THE PROBLEM ▸ Somewhere below are a line with "is committed as" and a later line with "let d := (d.setObj 0x9020 6". Output exactly those lines and all lines between them.

########

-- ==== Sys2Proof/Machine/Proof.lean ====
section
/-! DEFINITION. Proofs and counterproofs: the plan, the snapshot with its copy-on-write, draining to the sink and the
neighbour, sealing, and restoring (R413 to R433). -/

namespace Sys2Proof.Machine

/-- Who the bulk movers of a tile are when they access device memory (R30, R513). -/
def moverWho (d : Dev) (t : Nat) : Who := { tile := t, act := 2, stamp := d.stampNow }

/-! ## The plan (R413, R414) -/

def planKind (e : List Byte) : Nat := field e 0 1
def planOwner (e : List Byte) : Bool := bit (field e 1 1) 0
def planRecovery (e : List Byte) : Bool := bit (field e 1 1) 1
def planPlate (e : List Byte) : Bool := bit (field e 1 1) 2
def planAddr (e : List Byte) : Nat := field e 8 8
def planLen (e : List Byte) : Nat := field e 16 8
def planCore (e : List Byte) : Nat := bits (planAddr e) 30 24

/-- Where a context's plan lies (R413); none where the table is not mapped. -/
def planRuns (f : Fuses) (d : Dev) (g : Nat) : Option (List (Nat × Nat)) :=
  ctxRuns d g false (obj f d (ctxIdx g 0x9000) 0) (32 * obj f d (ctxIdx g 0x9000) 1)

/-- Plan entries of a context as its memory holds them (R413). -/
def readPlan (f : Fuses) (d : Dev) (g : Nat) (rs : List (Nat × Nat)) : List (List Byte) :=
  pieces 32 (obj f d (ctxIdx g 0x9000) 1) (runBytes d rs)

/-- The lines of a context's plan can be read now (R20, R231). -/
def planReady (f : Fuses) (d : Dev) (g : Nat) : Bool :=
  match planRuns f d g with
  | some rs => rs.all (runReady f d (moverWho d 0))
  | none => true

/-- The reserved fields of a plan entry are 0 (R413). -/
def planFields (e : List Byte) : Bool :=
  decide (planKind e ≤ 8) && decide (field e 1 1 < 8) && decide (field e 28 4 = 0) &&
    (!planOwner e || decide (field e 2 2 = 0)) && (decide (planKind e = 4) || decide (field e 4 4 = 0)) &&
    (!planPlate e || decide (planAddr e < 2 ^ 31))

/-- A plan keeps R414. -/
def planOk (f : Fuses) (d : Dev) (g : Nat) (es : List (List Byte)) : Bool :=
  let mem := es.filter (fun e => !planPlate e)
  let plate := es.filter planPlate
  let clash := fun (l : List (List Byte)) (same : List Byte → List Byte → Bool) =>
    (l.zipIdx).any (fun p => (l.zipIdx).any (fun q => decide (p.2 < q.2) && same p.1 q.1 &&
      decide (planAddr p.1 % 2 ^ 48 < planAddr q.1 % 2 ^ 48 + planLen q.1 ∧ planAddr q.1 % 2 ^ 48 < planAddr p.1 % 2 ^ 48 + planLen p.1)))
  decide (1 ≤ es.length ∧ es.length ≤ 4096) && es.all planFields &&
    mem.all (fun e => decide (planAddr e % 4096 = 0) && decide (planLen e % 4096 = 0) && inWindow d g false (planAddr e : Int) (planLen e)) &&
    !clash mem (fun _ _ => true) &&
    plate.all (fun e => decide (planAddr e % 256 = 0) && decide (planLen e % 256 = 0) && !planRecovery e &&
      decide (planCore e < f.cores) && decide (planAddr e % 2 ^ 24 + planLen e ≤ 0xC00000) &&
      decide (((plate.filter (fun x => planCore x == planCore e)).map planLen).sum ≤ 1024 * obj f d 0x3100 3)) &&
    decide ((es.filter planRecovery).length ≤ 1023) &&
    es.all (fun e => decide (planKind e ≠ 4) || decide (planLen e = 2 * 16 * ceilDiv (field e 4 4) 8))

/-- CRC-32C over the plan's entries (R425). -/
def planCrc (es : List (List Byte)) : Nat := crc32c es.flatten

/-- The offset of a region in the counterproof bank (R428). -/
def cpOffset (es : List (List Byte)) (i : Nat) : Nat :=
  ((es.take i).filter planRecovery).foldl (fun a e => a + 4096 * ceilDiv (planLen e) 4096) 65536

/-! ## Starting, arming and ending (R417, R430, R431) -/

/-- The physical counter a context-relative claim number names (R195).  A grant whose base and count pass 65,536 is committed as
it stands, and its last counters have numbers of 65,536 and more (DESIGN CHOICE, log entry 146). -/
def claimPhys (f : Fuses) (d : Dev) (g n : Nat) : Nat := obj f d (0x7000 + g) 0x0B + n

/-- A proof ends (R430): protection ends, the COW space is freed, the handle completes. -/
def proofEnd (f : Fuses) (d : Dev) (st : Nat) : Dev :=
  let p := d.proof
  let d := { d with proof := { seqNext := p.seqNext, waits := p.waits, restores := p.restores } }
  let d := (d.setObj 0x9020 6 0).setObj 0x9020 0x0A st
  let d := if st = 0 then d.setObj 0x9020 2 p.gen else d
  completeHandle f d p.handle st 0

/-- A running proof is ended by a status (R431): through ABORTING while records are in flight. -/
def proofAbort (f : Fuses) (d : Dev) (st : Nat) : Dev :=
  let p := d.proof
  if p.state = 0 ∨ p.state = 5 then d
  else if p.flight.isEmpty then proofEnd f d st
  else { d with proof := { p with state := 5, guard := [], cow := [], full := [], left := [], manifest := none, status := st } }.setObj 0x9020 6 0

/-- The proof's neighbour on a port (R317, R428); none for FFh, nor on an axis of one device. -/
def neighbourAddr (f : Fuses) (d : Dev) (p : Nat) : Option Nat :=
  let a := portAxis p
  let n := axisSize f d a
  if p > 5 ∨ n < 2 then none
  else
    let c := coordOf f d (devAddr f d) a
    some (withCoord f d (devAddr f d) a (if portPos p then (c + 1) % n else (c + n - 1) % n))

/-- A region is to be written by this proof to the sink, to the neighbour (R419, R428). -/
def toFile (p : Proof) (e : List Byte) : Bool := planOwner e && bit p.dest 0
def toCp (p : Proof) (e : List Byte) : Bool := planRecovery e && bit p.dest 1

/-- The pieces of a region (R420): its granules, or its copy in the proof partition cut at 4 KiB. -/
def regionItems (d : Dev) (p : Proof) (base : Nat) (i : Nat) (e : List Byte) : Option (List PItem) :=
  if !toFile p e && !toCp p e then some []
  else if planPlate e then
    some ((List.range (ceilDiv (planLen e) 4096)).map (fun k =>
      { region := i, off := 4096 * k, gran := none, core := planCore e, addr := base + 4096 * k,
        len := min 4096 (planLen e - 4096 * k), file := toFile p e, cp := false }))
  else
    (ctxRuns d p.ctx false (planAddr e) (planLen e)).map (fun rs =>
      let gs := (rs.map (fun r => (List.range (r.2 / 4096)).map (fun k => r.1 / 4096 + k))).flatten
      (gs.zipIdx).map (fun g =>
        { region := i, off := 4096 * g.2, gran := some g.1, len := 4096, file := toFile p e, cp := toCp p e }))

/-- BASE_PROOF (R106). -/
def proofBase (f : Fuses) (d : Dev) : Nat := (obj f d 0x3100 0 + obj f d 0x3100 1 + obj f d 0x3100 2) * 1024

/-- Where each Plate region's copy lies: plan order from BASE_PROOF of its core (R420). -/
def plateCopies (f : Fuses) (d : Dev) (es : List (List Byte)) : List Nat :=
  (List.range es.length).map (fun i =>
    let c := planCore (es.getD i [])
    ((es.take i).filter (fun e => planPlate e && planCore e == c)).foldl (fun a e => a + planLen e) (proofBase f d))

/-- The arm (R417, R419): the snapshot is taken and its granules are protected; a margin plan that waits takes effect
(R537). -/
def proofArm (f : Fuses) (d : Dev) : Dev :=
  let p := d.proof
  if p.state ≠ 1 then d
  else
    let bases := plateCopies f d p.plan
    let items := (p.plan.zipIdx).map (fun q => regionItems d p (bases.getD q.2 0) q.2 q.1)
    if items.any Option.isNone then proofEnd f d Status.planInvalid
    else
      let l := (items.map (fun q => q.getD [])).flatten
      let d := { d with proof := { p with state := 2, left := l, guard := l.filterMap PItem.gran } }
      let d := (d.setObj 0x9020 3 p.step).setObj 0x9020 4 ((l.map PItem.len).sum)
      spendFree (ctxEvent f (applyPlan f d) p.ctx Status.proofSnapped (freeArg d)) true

########

YOUR RESPONSE ▸
/-- The physical counter a context-relative claim number names (R195).  A grant whose base and count pass 65,536 is committed as
it stands, and its last counters have numbers of 65,536 and more (DESIGN CHOICE, log entry 146). -/
def claimPhys (f : Fuses) (d : Dev) (g n : Nat) : Nat := obj f d (0x7000 + g) 0x0B + n

/-- A proof ends (R430): protection ends, the COW space is freed, the handle completes. -/
def proofEnd (f : Fuses) (d : Dev) (st : Nat) : Dev :=
  let p := d.proof
  let d := { d with proof := { seqNext := p.seqNext, waits := p.waits, restores := p.restores } }
  let d := (d.setObj 0x9020 6 0).setObj 0x9020 0x0A st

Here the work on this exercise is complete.